[[ Dataset, beginning ]]

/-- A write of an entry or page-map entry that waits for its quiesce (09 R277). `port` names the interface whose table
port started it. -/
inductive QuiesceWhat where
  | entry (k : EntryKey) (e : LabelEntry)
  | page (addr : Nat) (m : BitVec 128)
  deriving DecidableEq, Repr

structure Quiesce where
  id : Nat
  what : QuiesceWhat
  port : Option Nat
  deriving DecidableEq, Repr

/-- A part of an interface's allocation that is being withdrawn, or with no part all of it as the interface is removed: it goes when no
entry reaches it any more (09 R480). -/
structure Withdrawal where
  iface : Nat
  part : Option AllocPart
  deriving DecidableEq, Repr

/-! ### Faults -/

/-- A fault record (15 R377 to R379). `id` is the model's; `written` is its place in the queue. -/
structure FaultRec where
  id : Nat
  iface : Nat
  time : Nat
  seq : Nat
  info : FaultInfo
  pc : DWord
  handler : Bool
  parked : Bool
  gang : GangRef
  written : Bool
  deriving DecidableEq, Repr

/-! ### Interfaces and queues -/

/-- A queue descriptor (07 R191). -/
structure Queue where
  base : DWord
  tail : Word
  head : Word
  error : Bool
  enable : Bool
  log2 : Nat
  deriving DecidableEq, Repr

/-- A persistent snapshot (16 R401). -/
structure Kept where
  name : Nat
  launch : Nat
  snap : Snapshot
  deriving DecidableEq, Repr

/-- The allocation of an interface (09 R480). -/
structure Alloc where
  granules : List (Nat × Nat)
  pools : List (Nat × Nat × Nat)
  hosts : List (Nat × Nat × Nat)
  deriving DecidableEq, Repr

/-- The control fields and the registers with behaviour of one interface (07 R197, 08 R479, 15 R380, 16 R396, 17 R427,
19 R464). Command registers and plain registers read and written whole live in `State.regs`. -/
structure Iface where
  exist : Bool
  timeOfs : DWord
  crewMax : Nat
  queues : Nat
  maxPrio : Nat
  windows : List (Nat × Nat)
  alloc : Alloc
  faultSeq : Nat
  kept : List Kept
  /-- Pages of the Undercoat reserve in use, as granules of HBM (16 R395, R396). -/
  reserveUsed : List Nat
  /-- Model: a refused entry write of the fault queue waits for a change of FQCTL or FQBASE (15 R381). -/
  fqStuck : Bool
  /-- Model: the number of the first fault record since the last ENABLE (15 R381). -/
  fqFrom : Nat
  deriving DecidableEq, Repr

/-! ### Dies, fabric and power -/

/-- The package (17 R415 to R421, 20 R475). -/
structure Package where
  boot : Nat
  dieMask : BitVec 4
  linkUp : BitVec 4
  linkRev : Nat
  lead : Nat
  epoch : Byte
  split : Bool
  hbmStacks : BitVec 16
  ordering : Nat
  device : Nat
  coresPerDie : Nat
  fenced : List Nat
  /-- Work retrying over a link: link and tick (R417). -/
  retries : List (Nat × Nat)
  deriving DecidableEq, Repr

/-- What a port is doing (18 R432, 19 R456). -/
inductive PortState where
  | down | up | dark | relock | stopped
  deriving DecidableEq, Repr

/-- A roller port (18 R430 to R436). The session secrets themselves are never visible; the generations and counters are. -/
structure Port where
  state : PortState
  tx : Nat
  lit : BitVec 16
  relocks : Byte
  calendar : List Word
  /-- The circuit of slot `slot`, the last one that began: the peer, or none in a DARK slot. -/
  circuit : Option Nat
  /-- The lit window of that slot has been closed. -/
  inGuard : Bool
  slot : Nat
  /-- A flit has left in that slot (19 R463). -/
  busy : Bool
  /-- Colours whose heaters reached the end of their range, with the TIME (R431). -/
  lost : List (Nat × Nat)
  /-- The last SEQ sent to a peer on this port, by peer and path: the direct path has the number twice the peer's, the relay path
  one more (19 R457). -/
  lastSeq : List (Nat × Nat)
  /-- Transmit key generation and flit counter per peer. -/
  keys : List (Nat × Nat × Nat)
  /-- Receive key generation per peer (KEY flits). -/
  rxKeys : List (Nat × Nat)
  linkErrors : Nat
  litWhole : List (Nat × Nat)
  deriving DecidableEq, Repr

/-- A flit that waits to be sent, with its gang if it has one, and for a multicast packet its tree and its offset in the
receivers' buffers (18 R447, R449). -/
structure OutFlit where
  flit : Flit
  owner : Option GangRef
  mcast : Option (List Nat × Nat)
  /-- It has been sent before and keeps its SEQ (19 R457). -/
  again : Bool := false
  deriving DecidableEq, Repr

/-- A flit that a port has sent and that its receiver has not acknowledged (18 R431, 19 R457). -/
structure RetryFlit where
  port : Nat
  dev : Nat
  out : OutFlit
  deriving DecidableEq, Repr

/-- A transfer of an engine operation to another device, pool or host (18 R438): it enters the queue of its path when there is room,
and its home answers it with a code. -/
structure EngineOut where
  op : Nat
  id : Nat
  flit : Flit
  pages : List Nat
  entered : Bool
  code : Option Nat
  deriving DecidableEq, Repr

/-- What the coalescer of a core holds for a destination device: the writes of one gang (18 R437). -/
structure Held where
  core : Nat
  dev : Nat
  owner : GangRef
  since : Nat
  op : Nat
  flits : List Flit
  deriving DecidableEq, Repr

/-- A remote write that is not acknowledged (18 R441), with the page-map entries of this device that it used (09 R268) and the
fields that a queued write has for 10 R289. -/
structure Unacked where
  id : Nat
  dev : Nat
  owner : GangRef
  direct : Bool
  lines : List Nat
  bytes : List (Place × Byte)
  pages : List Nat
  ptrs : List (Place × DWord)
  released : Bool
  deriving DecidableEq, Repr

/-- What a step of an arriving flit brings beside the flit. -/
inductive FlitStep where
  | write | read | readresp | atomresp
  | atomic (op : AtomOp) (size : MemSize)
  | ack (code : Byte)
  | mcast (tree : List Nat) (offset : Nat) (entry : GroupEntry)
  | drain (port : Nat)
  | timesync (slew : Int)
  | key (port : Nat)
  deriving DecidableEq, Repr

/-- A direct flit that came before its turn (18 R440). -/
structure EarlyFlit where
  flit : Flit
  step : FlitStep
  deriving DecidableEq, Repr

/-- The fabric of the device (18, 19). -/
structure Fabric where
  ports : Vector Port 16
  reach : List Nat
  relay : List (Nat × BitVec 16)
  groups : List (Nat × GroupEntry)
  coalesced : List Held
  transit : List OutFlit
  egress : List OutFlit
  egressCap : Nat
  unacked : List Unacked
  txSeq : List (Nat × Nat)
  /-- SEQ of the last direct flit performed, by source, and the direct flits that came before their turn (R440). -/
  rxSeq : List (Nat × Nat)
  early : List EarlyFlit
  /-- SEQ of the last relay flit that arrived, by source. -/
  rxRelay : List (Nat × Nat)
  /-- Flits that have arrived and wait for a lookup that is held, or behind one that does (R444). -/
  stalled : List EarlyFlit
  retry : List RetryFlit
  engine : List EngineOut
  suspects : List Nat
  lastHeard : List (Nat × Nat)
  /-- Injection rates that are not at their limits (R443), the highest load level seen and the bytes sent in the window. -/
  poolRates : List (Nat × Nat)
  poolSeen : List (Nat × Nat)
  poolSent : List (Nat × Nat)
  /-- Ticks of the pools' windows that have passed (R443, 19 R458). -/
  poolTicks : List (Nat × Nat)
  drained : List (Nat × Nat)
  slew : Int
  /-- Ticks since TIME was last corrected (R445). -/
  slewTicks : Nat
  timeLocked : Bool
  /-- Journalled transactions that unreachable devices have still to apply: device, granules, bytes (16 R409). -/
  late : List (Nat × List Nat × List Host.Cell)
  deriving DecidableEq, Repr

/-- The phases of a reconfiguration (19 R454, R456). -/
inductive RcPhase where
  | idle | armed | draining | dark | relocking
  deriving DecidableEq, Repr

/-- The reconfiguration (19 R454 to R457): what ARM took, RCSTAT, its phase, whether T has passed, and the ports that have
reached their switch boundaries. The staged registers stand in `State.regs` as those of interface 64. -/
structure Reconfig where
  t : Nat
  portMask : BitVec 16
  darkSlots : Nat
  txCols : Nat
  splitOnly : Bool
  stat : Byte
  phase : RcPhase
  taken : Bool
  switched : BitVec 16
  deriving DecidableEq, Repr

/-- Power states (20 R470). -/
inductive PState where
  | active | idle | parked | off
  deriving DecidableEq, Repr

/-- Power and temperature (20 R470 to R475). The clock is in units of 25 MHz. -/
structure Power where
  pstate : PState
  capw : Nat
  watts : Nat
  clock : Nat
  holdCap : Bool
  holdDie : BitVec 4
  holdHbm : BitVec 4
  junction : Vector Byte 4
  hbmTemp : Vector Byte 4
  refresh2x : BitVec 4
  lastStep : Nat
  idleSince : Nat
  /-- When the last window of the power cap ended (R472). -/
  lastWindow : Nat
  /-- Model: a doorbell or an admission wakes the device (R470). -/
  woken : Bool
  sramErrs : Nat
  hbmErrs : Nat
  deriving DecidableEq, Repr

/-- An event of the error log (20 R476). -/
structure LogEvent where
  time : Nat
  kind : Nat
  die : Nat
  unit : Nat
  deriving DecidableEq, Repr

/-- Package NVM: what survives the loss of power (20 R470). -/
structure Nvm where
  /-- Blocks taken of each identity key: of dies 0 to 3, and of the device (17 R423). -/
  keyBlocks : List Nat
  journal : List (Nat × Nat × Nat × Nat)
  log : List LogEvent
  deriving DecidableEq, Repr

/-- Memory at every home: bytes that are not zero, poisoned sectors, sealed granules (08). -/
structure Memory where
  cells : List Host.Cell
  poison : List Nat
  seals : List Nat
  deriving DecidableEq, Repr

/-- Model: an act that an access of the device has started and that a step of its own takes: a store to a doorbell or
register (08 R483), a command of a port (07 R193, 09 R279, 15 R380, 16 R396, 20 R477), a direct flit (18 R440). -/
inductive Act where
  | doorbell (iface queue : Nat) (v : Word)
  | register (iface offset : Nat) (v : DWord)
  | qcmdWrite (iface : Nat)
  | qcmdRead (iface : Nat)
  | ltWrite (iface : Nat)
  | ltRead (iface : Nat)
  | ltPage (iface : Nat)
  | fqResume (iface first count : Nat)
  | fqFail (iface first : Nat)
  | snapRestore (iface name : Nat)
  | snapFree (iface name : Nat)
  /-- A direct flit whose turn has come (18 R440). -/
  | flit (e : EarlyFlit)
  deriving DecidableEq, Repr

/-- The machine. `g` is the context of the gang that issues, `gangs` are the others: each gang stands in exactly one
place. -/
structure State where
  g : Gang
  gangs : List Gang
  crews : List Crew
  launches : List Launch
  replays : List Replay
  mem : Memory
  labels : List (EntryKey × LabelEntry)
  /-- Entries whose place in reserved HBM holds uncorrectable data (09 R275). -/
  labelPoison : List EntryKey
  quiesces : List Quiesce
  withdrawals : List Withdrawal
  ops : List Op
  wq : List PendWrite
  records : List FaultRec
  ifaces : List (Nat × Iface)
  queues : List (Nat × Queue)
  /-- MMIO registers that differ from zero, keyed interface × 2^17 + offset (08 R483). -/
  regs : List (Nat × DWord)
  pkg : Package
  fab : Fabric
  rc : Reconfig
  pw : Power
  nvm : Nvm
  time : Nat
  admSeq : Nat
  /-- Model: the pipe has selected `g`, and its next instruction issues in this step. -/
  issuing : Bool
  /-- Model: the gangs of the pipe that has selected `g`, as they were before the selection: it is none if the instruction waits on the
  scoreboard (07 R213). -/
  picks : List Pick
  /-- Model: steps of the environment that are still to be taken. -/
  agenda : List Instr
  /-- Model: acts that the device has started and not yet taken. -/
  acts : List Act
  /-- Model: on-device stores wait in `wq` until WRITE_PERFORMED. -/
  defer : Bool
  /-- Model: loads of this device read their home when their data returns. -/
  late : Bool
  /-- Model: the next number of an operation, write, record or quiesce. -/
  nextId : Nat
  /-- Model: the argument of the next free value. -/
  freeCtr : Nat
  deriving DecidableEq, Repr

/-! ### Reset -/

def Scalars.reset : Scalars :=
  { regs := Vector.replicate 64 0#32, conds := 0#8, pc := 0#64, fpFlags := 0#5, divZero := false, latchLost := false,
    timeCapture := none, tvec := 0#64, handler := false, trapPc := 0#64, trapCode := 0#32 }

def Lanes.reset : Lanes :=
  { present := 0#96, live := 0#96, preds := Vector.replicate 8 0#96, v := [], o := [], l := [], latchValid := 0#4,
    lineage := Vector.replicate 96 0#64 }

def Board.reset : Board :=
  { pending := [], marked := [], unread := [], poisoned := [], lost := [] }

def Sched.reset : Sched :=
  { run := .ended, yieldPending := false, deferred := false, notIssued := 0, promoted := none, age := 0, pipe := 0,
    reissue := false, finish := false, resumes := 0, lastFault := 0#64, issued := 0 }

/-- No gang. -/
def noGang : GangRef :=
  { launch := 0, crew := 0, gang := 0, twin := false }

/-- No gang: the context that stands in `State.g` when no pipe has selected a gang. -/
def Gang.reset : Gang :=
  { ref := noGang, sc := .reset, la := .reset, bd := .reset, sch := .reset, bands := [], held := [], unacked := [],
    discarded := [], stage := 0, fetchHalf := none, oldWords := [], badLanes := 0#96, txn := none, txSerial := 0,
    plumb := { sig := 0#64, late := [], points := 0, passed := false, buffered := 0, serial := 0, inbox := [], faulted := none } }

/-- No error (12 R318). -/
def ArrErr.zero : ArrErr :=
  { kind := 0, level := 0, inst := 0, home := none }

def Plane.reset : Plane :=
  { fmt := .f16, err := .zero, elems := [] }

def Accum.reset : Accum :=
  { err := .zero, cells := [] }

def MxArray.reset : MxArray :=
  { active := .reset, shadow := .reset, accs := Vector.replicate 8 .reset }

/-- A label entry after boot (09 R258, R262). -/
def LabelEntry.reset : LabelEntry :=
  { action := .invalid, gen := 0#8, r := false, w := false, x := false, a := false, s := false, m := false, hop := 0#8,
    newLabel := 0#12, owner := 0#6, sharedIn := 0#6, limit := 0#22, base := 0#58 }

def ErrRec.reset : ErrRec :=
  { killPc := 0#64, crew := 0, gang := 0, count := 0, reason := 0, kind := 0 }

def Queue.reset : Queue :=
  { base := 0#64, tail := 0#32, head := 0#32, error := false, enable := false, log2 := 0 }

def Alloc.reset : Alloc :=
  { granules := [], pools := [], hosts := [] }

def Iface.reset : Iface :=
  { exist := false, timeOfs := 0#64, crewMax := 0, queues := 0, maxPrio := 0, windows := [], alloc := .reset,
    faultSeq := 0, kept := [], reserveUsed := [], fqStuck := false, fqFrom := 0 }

[[ Dataset, end ]]

### Required work
Provide the number of lines in the entries that include "gangs", and no other text.

### Response to the exercise
3